Posted Aug 29, 2008 at 3:19 AM by Maurice Berger
Sources within the Republican Party report that McCain has chosen Gov, Sarah Palin of Alaska as his running mate. Palin, a fiscal and social conservative, is a favorite of conservative activists. Pro-Life, she may help McCain solidify his standing with religious conservatives who have been slow to warm to his campaign. The second female candidate of either party to run on a national ticket (Dem. Geraldine Ferraro was the first in 1984), Palin could also help win over female voters, including some of Hillary Clinton's older and more conservative die-hard female supporters. Conversely, the freshly minted governor (she's been in office less than two years), may undercut the McCain campaign's argument that Obama is too inexperienced to lead.

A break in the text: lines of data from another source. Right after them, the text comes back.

/-- GET_VERSION and GET_PARTNUMBER are refused, or read their register next (R142, R143). -/
theorem beginDiagnostic_cases (s : State) (op : BitVec 3) (id : Byte) :
    (∃ code, beginDiagnostic s op id = refuse (acceptBare s op) code) ∨
    (s.fault = false ∧ beginDiagnostic s op id = { acceptBare s op with todo := [.issue (.readReg id), .respondValue] }) := by
  simp only [beginDiagnostic]
  split
  · exact .inl ⟨_, rfl⟩
  · rename_i hg
    refine .inr ⟨?_, rfl⟩
    cases hs : s.fault with
    | false => rfl
    | true => simp [gateAny, acceptBare, accept, hs] at hg

/-- A command record decodes to a command, and its data operand has 32 bytes (R101). -/
theorem decodeCmd_format {c : Config} {bs : Bytes} {i : Instr} (h : decodeCmd c bs = .ok i) :
    i.format = .cmd ∧ ∀ r m n d k, i = .postMessage r m n d k → d.length = 32 := by
  unfold decodeCmd at h
  split at h
  · cases h
  · split at h <;> first | (cases h; done) | skip
    all_goals first | (injection h with h; subst h; exact ⟨rfl, by simp⟩) | skip
    simp only [decodePost] at h
    split at h
    · cases h
    · rename_i hl
      split at h
      · injection h with h; subst h
        refine ⟨rfl, ?_⟩
        rintro _ _ _ _ _ ⟨⟩
        simp [dataMax] at *; omega
      · cases h

end Sys2Proof.Machine
end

As a result of McCain's selection, PollTrack will now make a series of new calls on Today's Map Today:
Alaska: Moves from "Leaning Republican" to "Safe Republican"
North Dakota: Moves from "Too Close To Call" to "Leaning Republican"
Michigan: Now that McCain has passed over Mitt Romney as his running mate, Michigan may be less in play for the Republicans. With Obama's numbers improving in the state recently, PollTrack moves Michigan from "Too Close To Call" to "Leaning Democratic."